▶ **PROBLEM STATEMENT**: Each line of the material holding the word "slotBegins" must be identified and copied.

· · · · · · ·

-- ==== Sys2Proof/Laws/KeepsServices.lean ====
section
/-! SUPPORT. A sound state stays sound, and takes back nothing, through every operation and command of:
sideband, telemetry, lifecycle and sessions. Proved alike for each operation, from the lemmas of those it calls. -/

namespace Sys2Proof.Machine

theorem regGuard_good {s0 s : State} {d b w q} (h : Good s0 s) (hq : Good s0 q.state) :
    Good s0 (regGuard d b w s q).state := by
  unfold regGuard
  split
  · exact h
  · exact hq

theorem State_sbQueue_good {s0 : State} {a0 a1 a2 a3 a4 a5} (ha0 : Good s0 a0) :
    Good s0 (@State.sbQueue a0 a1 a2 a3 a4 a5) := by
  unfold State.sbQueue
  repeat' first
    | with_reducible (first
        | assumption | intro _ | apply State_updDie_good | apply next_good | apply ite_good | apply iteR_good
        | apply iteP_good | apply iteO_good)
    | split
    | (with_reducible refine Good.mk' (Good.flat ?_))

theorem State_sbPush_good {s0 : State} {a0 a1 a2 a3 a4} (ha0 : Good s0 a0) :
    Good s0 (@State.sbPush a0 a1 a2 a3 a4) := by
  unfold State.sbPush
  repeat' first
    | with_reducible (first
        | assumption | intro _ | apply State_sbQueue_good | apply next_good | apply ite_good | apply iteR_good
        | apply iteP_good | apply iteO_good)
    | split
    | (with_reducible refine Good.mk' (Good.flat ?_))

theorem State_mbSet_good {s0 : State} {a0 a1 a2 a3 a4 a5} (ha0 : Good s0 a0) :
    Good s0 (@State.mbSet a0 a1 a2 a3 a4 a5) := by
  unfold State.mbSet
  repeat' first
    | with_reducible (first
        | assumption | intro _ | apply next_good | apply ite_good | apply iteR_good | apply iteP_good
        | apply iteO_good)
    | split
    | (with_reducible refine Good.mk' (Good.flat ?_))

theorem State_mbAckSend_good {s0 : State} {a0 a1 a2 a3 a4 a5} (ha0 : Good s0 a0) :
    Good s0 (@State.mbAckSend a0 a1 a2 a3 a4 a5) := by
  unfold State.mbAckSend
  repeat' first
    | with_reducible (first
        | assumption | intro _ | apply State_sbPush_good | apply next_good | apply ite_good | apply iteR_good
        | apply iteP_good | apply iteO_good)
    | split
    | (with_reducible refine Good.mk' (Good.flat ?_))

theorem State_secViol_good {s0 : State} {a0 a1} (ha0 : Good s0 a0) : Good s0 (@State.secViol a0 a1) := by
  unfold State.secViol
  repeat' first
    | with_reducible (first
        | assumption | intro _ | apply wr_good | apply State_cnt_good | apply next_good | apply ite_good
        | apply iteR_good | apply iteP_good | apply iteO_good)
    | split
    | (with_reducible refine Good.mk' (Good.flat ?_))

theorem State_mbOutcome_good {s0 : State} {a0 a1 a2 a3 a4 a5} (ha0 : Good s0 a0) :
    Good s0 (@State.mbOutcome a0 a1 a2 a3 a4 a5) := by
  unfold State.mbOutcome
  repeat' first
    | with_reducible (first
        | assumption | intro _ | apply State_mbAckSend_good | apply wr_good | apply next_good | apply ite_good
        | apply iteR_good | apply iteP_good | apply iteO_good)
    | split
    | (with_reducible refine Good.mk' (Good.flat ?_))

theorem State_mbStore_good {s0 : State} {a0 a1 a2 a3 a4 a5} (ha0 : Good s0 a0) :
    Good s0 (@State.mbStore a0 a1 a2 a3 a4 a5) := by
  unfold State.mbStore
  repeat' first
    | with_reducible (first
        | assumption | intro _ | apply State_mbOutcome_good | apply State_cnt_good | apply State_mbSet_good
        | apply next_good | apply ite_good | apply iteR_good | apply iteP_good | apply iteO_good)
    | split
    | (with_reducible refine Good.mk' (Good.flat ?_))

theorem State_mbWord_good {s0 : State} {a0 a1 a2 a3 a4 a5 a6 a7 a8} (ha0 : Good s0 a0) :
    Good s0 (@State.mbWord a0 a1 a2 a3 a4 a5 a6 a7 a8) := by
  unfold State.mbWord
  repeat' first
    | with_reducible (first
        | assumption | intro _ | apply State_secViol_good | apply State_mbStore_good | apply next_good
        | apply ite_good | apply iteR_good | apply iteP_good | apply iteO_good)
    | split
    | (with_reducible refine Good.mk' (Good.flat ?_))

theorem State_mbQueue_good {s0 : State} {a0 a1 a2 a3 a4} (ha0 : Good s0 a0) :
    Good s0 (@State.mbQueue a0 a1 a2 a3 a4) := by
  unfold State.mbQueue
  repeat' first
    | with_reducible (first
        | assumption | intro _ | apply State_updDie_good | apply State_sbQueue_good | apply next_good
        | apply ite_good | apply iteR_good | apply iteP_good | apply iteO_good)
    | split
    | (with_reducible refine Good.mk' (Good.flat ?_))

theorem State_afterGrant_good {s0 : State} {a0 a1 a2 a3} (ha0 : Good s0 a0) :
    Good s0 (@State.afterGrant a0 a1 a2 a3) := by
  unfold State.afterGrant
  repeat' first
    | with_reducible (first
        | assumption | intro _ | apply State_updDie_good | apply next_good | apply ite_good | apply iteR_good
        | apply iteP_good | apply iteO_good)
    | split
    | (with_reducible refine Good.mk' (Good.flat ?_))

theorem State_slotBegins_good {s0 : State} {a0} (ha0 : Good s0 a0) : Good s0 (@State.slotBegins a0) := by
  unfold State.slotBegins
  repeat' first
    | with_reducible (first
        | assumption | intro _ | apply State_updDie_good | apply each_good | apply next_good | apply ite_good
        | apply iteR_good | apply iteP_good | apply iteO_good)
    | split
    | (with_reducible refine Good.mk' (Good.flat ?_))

· · · · · · ·

▶ **RESPONSE AREA**:
theorem State_slotBegins_good {s0 : State} {a0} (ha0 : Good s0 a0) : Good s0 (@State.slotBegins a0) := by
  unfold State.slotBegins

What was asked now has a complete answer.